George Adrain

Personal information
- Nationality: British (Scottish)
- Born: 12 April 1953 (age 73)

Sport
- Club: Dreghorn BC

Medal record
Representing Scotland
Commonwealth Games
| Gold medal – first place | 1986 Edinburgh | pairs |
| Gold medal – first place | 1990 Auckland | fours |
World Outdoor Championships
| Bronze medal – third place | 1988 Auckland | team |
| Gold medal – first place | 1996 Adelaide | triples |
| Gold medal – first place | 1996 Adelaide | team |
Representing United States
World Outdoor Championships
| Gold medal – first place | 1984 Aberdeen | pairs |

= George Adrain =

Scottish lawn bowler

George Adrain (born 12 April 1953) is a former Scottish international lawn bowler.

==Personal life==
George is from a famous bowling family, his father (Willie Adrain) and uncle also called (Willie) were both Scottish internationals.

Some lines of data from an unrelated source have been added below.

/-- R51: while BUSY = 1 a read of a result register or of TXBUF, RXBUF, FVAL or FTAG returns a value that nothing
constrains (the model's form of it: the free word of a fresh draw, log 3), and a read of anything else returns what it
would return after BUSY alone is cleared, with STATUS showing BUSY. No read changes the block. -/
def Obligations.HostReadsWhileBusy : Prop :=
  ∀ (s : State) (a : Half) (rest : List Event), s.params.valid = true → s.busy = true → s.input = .hostRead a :: rest →
    let o := (a &&& 0xFFFC).toNat
    let unspecified := (0x024 ≤ o ∧ o < 0x048) ∨ (0x1000 ≤ o ∧ o < 0x1050) ∨
      (0x4000 ≤ o ∧ o < 0x4000 + 4 * s.params.rxbufBytes) ∨ (0xA000 ≤ o ∧ o < 0xC000)
    (unspecified → step s = .next { s with input := rest, rdata := Config.freeWord s.draws 0, draws := s.draws + 1 }) ∧
    (¬unspecified → ∃ v : Word, step { s with busy := false } = .next { s with busy := false, input := rest, rdata := v } ∧
      step s = .next { s with input := rest, rdata := if o = 0x008 then v + 1 else v })

/-- No rule stops the block: a command's fault is a completion (R232, R238, R239), and no host access faults (R47, R68).
That every step then gives a next state is the model's deduction (log 15, DEDUCED). That the parameters of R6 stand in
the state, that no step changes them, and that only values outside R6's range (U24) are refused is the model's choice
(log 7, DESIGN CHOICE). -/
def Obligations.StepNeverStops : Prop :=
  ∀ s : State, s.params.valid = true → ∃ t, step s = .next t ∧ t.params = s.params

/-- R169, R251: where no event is to come (the model's empty input, log 1) and no command waits in RUN, the block
stays as it is. -/
def Obligations.WaitingBlockStays : Prop :=
  ∀ s : State, s.params.valid = true → s.input = [] → s.phase ≠ .run → step s = .next s

/-- R260: what Reset leaves, in every phase: each line of the table, the four unspecified memories drawn anew (log 3),
and the outputs low. -/
def Obligations.ResetLeavesTheTable : Prop :=
  ∀ (s : State) (rest : List Event), s.params.valid = true → s.input = .reset :: rest →
    ∃ t, step s = .next t ∧ t.params = s.params ∧
      (t.irqen = false ∧ t.busy = false ∧ t.done = false ∧ t.err = false ∧ t.busyErr = false ∧ t.lenWarn = false ∧
       t.resync = false ∧ t.rxVerified = false ∧ t.code = .ok) ∧
      (t.arg0 = 0 ∧ t.arg1 = 0 ∧ t.gap = s.params.gapReset ∧ t.tmo = s.params.tmoReset ∧
       t.minlen = s.params.minlenReset ∧ t.rxlen = 0) ∧
      (t.res0 = 0 ∧ t.res1 = 0 ∧ t.res2 = 0 ∧ t.nextOff = 0 ∧ t.faultOff = 0 ∧ t.faultPc = 0 ∧ t.cnt0 = 0 ∧
       t.cnt1 = 0 ∧ t.nslot = 0) ∧
      (t.rejCause = .clear ∧ t.rejHi = 0 ∧ t.rejLo = 0 ∧ t.rejcntA = 0 ∧ t.rejcntB = 0 ∧ t.rejcntC = 0 ∧
       t.rejcntD = 0 ∧ t.rejcntE = 0) ∧
      (t.csacc = 0 ∧ csresWord t = 0 ∧ t.txlen = 0 ∧ t.phase = .idle ∧ t.accepted = false ∧ t.asm = .waitFirst ∧
       t.tcnt = 0 ∧ t.txpos = 0) ∧
      (t.latCmd = 0 ∧ t.latArg0 = 0 ∧ t.latArg1 = 0 ∧ t.clen = 0 ∧ t.c0 = 0 ∧ t.c1 = 0 ∧
       t.latGap = s.params.gapReset ∧ t.latTmo = s.params.tmoReset ∧ t.latMinlen = s.params.minlenReset) ∧
      (∀ i, i < 15 → layoutRead t i = headerProgram.getD i 0) ∧
      (∀ i, 32 ≤ i → i < 69 → layoutRead t i = batteryProgram.getD (i - 32) 0) ∧
      (∀ i, (15 ≤ i ∧ i < 32) ∨ 69 ≤ i → layoutRead t i = 0) ∧
      (∀ i, txRead t i = Config.freeByte s.draws i ∧ rxRead t i = Config.freeByte (s.draws + 1) i ∧
        fvalRead t i = Config.freeWord (s.draws + 2) i ∧ ftagRead t i = Config.freeWord (s.draws + 3) i) ∧
      irq t = false ∧ txValid t = false

/-- R262: ERR and BUSYERR fall only by Reset or by a host write to STATUS, and LAYOUT changes only by Reset or by a
host write to a LAYOUT entry. -/
def Obligations.StickyFlagsAndLayout : Prop :=
  ∀ s t : State, step s = .next t →
    let statusWrite (bit : Nat) : Prop :=
      ∃ a d rest, s.input = .hostWrite a d :: rest ∧ a &&& 0xFFFC = 0x008 ∧ d.getLsbD bit = true
    (s.err = true → t.err = false → s.input.head? = some .reset ∨ statusWrite 2) ∧
    (s.busyErr = true → t.busyErr = false → s.input.head? = some .reset ∨ statusWrite 3) ∧
    (t.layout ≠ s.layout → s.input.head? = some .reset ∨
      ∃ a d rest, s.input = .hostWrite a d :: rest ∧ 0x8000 ≤ (a &&& 0xFFFC).toNat ∧ (a &&& 0xFFFC).toNat < 0x8200)

/-! ## NOP and the reserved opcodes -/

/-- R236: NOP completes OK and changes nothing else. -/
def Obligations.NopCompletes : Prop :=
  ∀ s : State, exec .nop s =
    .next { s with code := .ok, busy := false, done := true, phase := .idle }

/-- R237: every opcode from 0x08 to 0xFF is one of the reserved rows, and each of these rows completes BAD_OP and
changes nothing else. -/
def Obligations.ReservedOpcodesCompleteBadOp : Prop :=
  (∀ (w : Word) (s : State), 8 ≤ w.toNat % 256 → exec (decodeCmd w) s =
    .next { s with code := .badOp, busy := false, done := true, err := true, phase := .idle }) ∧
  (∀ (op : Byte) (s : State) (i : Instr),
    i ∈ [Instr.reserved08 op, .reserved10 op, .reserved20 op, .reserved40 op, .reserved80 op] → exec i s =
    .next { s with code := .badOp, busy := false, done := true, err := true, phase := .idle })

/-! ## The checksum -/

/-- R130: the checksum is the complement of the 16-bit sum plus one, which is the sum's negation; it is 0 exactly when
the 16-bit sum is 0; the empty body gives 0; the document's vector gives 0xFCFE. -/
def Obligations.ChecksumNegatesTheSum : Prop :=
  (∀ body : List Byte,
    (csum body).toNat = ((((body.map BitVec.toNat).sum % 65536) ^^^ 0xFFFF) + 1) % 65536 ∧
    (csum body).toNat = (65536 - (body.map BitVec.toNat).sum % 65536) % 65536 ∧
    (csum body = 0 ↔ (body.map BitVec.toNat).sum % 65536 = 0)) ∧
  csum [] = 0 ∧
  csum [0x32, 0x32, 0x30, 0x30, 0x34, 0x41, 0x34, 0x32, 0x45, 0x30, 0x30, 0x32, 0x46, 0x46] = 0xFCFE

/-- R131: the two write ports of the host checksum engine change CSACC alone, CSACC to data[15:0] and CSFEED by adding
data[7:0] mod 65536. -/
def Obligations.ChecksumPortsWrite : Prop :=
  ∀ (s : State) (d : Word),
    exec (.csaccWrite d) s = .next { s with csacc := BitVec.ofNat 16 (d.toNat % 65536) } ∧
    exec (.csfeedWrite d) s = .next { s with csacc := BitVec.ofNat 16 (s.csacc.toNat + d.toNat % 256) }

/-- R132: CSRES reads the complement of CSACC plus one, and after CSACC <- 0 and one CSFEED per byte of a body it
reads the body's checksum. -/
def Obligations.CsresReadsTheChecksum : Prop :=
  (∀ s : State, exec .csresRead s =
    .next { s with rdata := BitVec.ofNat 32 (((s.csacc ^^^ 0xFFFF).toNat + 1) % 65536) }) ∧
  (∀ (s : State) (body : List Byte), ∃ u : State,
    List.foldlM (m := Option) (fun (x : State) (b : Byte) =>
      match exec (.csfeedWrite (b.setWidth 32)) x with
      | .next y => some y
      | .fault _ => none
      | .refused _ => none) { s with csacc := 0 } body = some u ∧
    exec .csresRead u = .next { u with rdata := BitVec.ofNat 32 (csum body).toNat })

/-- R133: VERIFY on a frame of n = RXLEN bytes: the checksum of the bytes 1 to n - 6 against the four hex digits at n
- 5 to n - 2, compared as numbers. -/
def Obligations.VerifyResult : Prop :=
  ∀ s : State,
    let n := s.rxlen.toNat
    let comp := checksumOf ((List.range (n - 6)).map fun i => rxRead s (i + 1))
    (n < 6 → exec .verify s = .next (finished { s with res0 := 0, res1 := 0xFFFFFFFF, res2 := 0, rxVerified := false })) ∧
    (6 ≤ n → ∀ d0 d1 d2 d3 : Nat, digit (rxRead s (n - 5)) = some d0 → digit (rxRead s (n - 4)) = some d1 →
      digit (rxRead s (n - 3)) = some d2 → digit (rxRead s (n - 2)) = some d3 →
      let c := d0 * 4096 + d1 * 256 + d2 * 16 + d3
      exec .verify s = .next (finished { s with res0 := if c = comp then 1 else 0, res1 := BitVec.ofNat 32 c,
                                                res2 := BitVec.ofNat 32 comp, rxVerified := decide (c = comp) })) ∧
    (6 ≤ n → (∃ k, k < 4 ∧ digit (rxRead s (n - 5 + k)) = none) →
      exec .verify s = .next (finished { s with res0 := 0, res1 := 0xFFFFFFFF, res2 := BitVec.ofNat 32 comp,
                                                rxVerified := false }))

/-- R134, R162: GATECHK gives VERIFY's RES1, RES2 and RXVERIFIED, and in RES0 the first failing gate. -/
def Obligations.GatechkResult : Prop :=
  ∀ s : State,
    let n := s.rxlen.toNat
    ∃ u, exec .verify s = .next u ∧
      let verdict : Word :=
        if n < 1 ∨ rxRead s 0 ≠ 0x7E ∨ rxRead s (n - 1) ≠ 0x0D then 1
        else if u.rxVerified = false then 2
        else if n < s.latMinlen.toNat then 3
        else if n < 9 ∨ rxRead s 7 ≠ 0x30 ∨ rxRead s 8 ≠ 0x30 then 4
        else 0
      exec .gatechk s = .next { u with res0 := verdict }

/-- R162: the gate function gives the first failing gate, in the order a, b, c, d, and lets a candidate pass exactly
when it starts with SOI and ends with EOI, its checksum is good, it is long enough and its return code is "00". -/
def Obligations.GateIsTheConjunction : Prop :=
  ∀ (f : List Byte) (m : Nat) (v : Bool),
    let a := f.head? = some 0x7E ∧ f.getLast? = some 0x0D
    let d := f[7]? = some 0x30 ∧ f[8]? = some 0x30
    (gate f m v = .delimiter ↔ ¬a) ∧ (gate f m v = .checksum ↔ a ∧ v = false) ∧
    (gate f m v = .short ↔ a ∧ v = true ∧ f.length < m) ∧ (gate f m v = .rtn ↔ a ∧ v = true ∧ m ≤ f.length ∧ ¬d) ∧
    (gate f m v = .clear ↔ a ∧ v = true ∧ m ≤ f.length ∧ d) ∧
    Cause.clear.toBits = 0 ∧ Cause.delimiter.toBits = 1 ∧ Cause.checksum.toBits = 2 ∧ Cause.short.toBits = 3 ∧
    Cause.rtn.toBits = 4

/-! ## BUILD -/

/-- R140, R141, R142: BUILD with a legal code and target writes the 20 frame bytes and TXLEN = 20 and completes OK;
every other BUILD completes BAD_ARG with TXLEN = 0 and TXBUF unspecified (R77). That an unspecified TXBUF is a fresh
draw is the model's choice (log 3, DESIGN CHOICE). Nothing else changes. -/
def Obligations.BuildResult : Prop :=
  ∀ (s : State) (code : Byte) (sys : Bool) (pos : BitVec 4) (grp : BitVec 3),
    let legalCode := code = 0x42 ∨ code = 0x4F
    let legalPos := sys = true ∨ (2 ≤ pos.toNat ∧ pos.toNat ≤ 13)
    let adr := if sys then 16 * grp.toNat else pos.toNat + 16 * grp.toNat
    let body : List Byte := [0x32, 0x32, upperHex (adr / 16), upperHex (adr % 16), 0x34, 0x41,
      upperHex (code.toNat / 16), upperHex (code.toNat % 16), 0x45, 0x30, 0x30, 0x32, 0x46, 0x46]
    let k := checksumOf body
    let frame : List Byte := [0x7E] ++ body ++
      [upperHex (k / 4096), upperHex (k / 256 % 16), upperHex (k / 16 % 16), upperHex (k % 16), 0x0D]
    (legalCode → legalPos → ∃ t, exec (.build code sys pos grp) s = .next t ∧
      t = finished { s with txbuf := t.txbuf, txlen := 20 } ∧ ∀ i, i < 20 → txRead t i = frame.getD i 0) ∧
    (¬(legalCode ∧ legalPos) → ∃ t, exec (.build code sys pos grp) s = .next t ∧
      t = faulted .badArg { s with txbuf := t.txbuf, txSeed := s.draws, draws := s.draws + 1, txlen := 0 })

/-- R96: the two request codes, as the CODE of the latched BUILD word (the model's reading of a row of the table that
is an operand value, log 9), build that request; every other code is no request code and makes BUILD complete BAD_ARG.
-/
def Obligations.RequestCodesBuild : Prop :=
  (∀ s : State, exec .queryAnalog s = exec (.build 0x42 (cmdSys s.latCmd) (cmdPos s.latCmd) (cmdGrp s.latCmd)) s ∧
    exec .queryVersion s = exec (.build 0x4F (cmdSys s.latCmd) (cmdPos s.latCmd) (cmdGrp s.latCmd)) s) ∧
  (∀ s : State, cmdSys s.latCmd = true ∨ (2 ≤ (cmdPos s.latCmd).toNat ∧ (cmdPos s.latCmd).toNat ≤ 13) →
    (∃ t, exec .queryAnalog s = .next t ∧ t = finished { s with txbuf := t.txbuf, txlen := 20 } ∧
      txRead t 7 = 0x34 ∧ txRead t 8 = 0x32) ∧
    (∃ t, exec .queryVersion s = .next t ∧ t = finished { s with txbuf := t.txbuf, txlen := 20 } ∧
      txRead t 7 = 0x34 ∧ txRead t 8 = 0x46)) ∧
  (∀ (code : Byte) (sys : Bool) (pos : BitVec 4) (grp : BitVec 3) (s : State), code ≠ 0x42 → code ≠ 0x4F →
    decodeCode code = .error (.notARequestCode code) ∧
    ∃ t, exec (.build code sys pos grp) s = .next t ∧ t.code = .badArg ∧ t.txlen = 0)

/-- R135: the 20 bytes of a BUILD that completed OK, copied into RXBUF with RXLEN = 20, pass VERIFY. -/
def Obligations.BuiltFrameVerifies : Prop :=
  ∀ (s t u : State) (code : Byte) (sys : Bool) (pos : BitVec 4) (grp : BitVec 3),
    exec (.build code sys pos grp) s = .next t → t.code = .ok → u.rxlen = 20 →
    (∀ i, i < 20 → rxRead u i = txRead t i) →
    ∃ r, exec .verify u = .next r ∧ r.res0 = 1 ∧ r.res1 = r.res2 ∧ r.rxVerified = true

/-- R142: no event but Reset and the Retire of a BUILD changes TXBUF or TXLEN. -/
def Obligations.OnlyBuildWritesTxbuf : Prop :=
  ∀ s t : State, step s = .next t →
    (t.txlen = s.txlen ∧ ∀ i, txRead t i = txRead s i) ∨ s.input.head? = some .reset ∨
    (s.phase = .run ∧ cmdOp s.latCmd = 1 ∧ (s.input = [] ∨ s.input.head? = some .retire))

/-! ## The transaction -/

/-- R153: XACT with a built frame latches GAP, TMO and MINLEN and starts; with none it waits in RUN, where it
completes NO_FRAME with nothing else changed. One meaning serves issue and Retire (log 6). -/
def Obligations.XactStartsOrHasNoFrame : Prop :=
  ∀ s : State,
    (s.txlen = 20 → exec .xact s = .next
      { s with latGap := s.gap, latTmo := s.tmo, latMinlen := s.minlen, rxlen := 0, rxVerified := false,
               asm := .waitFirst, clen := 0, accepted := false, txpos := 0, tcnt := 0, phase := .tx }) ∧
    (s.txlen ≠ 20 → s.phase ≠ .run → exec .xact s = .next { s with phase := .run }) ∧
    (s.txlen ≠ 20 → s.phase = .run → exec .xact s = .next (faulted .noFrame s))

/-- R154, R152: in TX the block presents TXBUF[TXPOS]; a TxAccept moves on, and the 20th enters GAP, or ends the gap
in the same step where the latched gap is 0. In another phase there is no TxAccept, and one that the input holds does
nothing (log 5). RXBUF above the frame is drawn anew at completion (log 3). -/
def Obligations.TxAcceptMovesOn : Prop :=
  ∀ (s : State) (rest : List Event), s.params.valid = true → s.input = .txAccept :: rest →
    let u : State := { s with input := rest, txpos := s.txpos + 1 }
    let g : State := { u with phase := .gap, tcnt := 0 }
    (s.phase = .tx → s.txpos.toNat < 20 → txValid s = true ∧ txData s = txRead s s.txpos.toNat) ∧
    (s.phase = .tx → s.txpos.toNat < 19 → step s = .next u) ∧
    (s.phase = .tx → s.txpos = 19 → s.latGap ≠ 0 → step s = .next g) ∧
    (s.phase = .tx → s.txpos = 19 → s.latGap = 0 → s.accepted = true → ∃ t, step s = .next t ∧ xactCompleted g t) ∧
    (s.phase = .tx → s.txpos = 19 → s.latGap = 0 → s.accepted = false → s.latTmo ≠ 0 →
      step s = .next { u with phase := .rx, tcnt := 0 }) ∧
    (s.phase = .tx → s.txpos = 19 → s.latGap = 0 → s.accepted = false → s.latTmo = 0 →
      step s = .next (timedOut { u with tcnt := 0 })) ∧
    (s.phase ≠ .tx → step s = .next { s with input := rest })

/-- R156, R157, R152: a Tick counts in GAP and RX, ends the gap or the window when TCNT reaches the latched value, and
has no effect in another phase. RXBUF above the frame is drawn anew at completion (log 3). -/
def Obligations.TickCounts : Prop :=
  ∀ (s : State) (rest : List Event), s.params.valid = true → s.input = .tick :: rest →
    let u : State := { s with input := rest, tcnt := s.tcnt + 1 }
    (s.phase = .gap → s.tcnt + 1 ≠ s.latGap → step s = .next u) ∧
    (s.phase = .gap → s.tcnt + 1 = s.latGap → s.accepted = true → ∃ t, step s = .next t ∧ xactCompleted u t) ∧
    (s.phase = .gap → s.tcnt + 1 = s.latGap → s.accepted = false → s.latTmo ≠ 0 →
      step s = .next { u with phase := .rx, tcnt := 0 }) ∧
    (s.phase = .gap → s.tcnt + 1 = s.latGap → s.accepted = false → s.latTmo = 0 →
      step s = .next (timedOut { u with tcnt := 0 })) ∧
    (s.phase = .rx → s.tcnt + 1 ≠ s.latTmo → step s = .next u) ∧
    (s.phase = .rx → s.tcnt + 1 = s.latTmo → step s = .next (timedOut u)) ∧
    (s.phase ≠ .gap → s.phase ≠ .rx → step s = .next { s with input := rest })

He started bowling aged 14 in early 1968 after being introduced to the sport by his father.

==Bowls career==
George won the Scottish Triples in 1974 and British Triples in 1975. His biggest achievement came in the 1984 World Outdoor Championships in Aberdeen but bizarrely it was representing the United States. Jim Candelet fell ill during the competition leaving Skippy Arculli without a partner so Adrain the Scottish reserve took his place and the pair went on to win the gold medal.

He won two gold medals for Scotland however when he partnered Grant Knox to win the Pairs Gold at the 1986 Commonwealth Games in Edinburgh and was part of the fours team at the 1990 Commonwealth Games in Auckland, New Zealand. The team consisted of Denis Love, Ian Bruce and Willie Wood.

He was also part of the triples team that took Gold at the 1996 World Outdoor Championships. His clubs were the Dreghorn (Outdoors) and Irvine (Indoors).

He also won the Scottish National Bowls Championships triples title in 1974 and the pairs title in 1997 and 2002. In 1985, he won the Hong Kong International Bowls Classic singles title, in addition to winning two pairs titles in 1985 and 1986.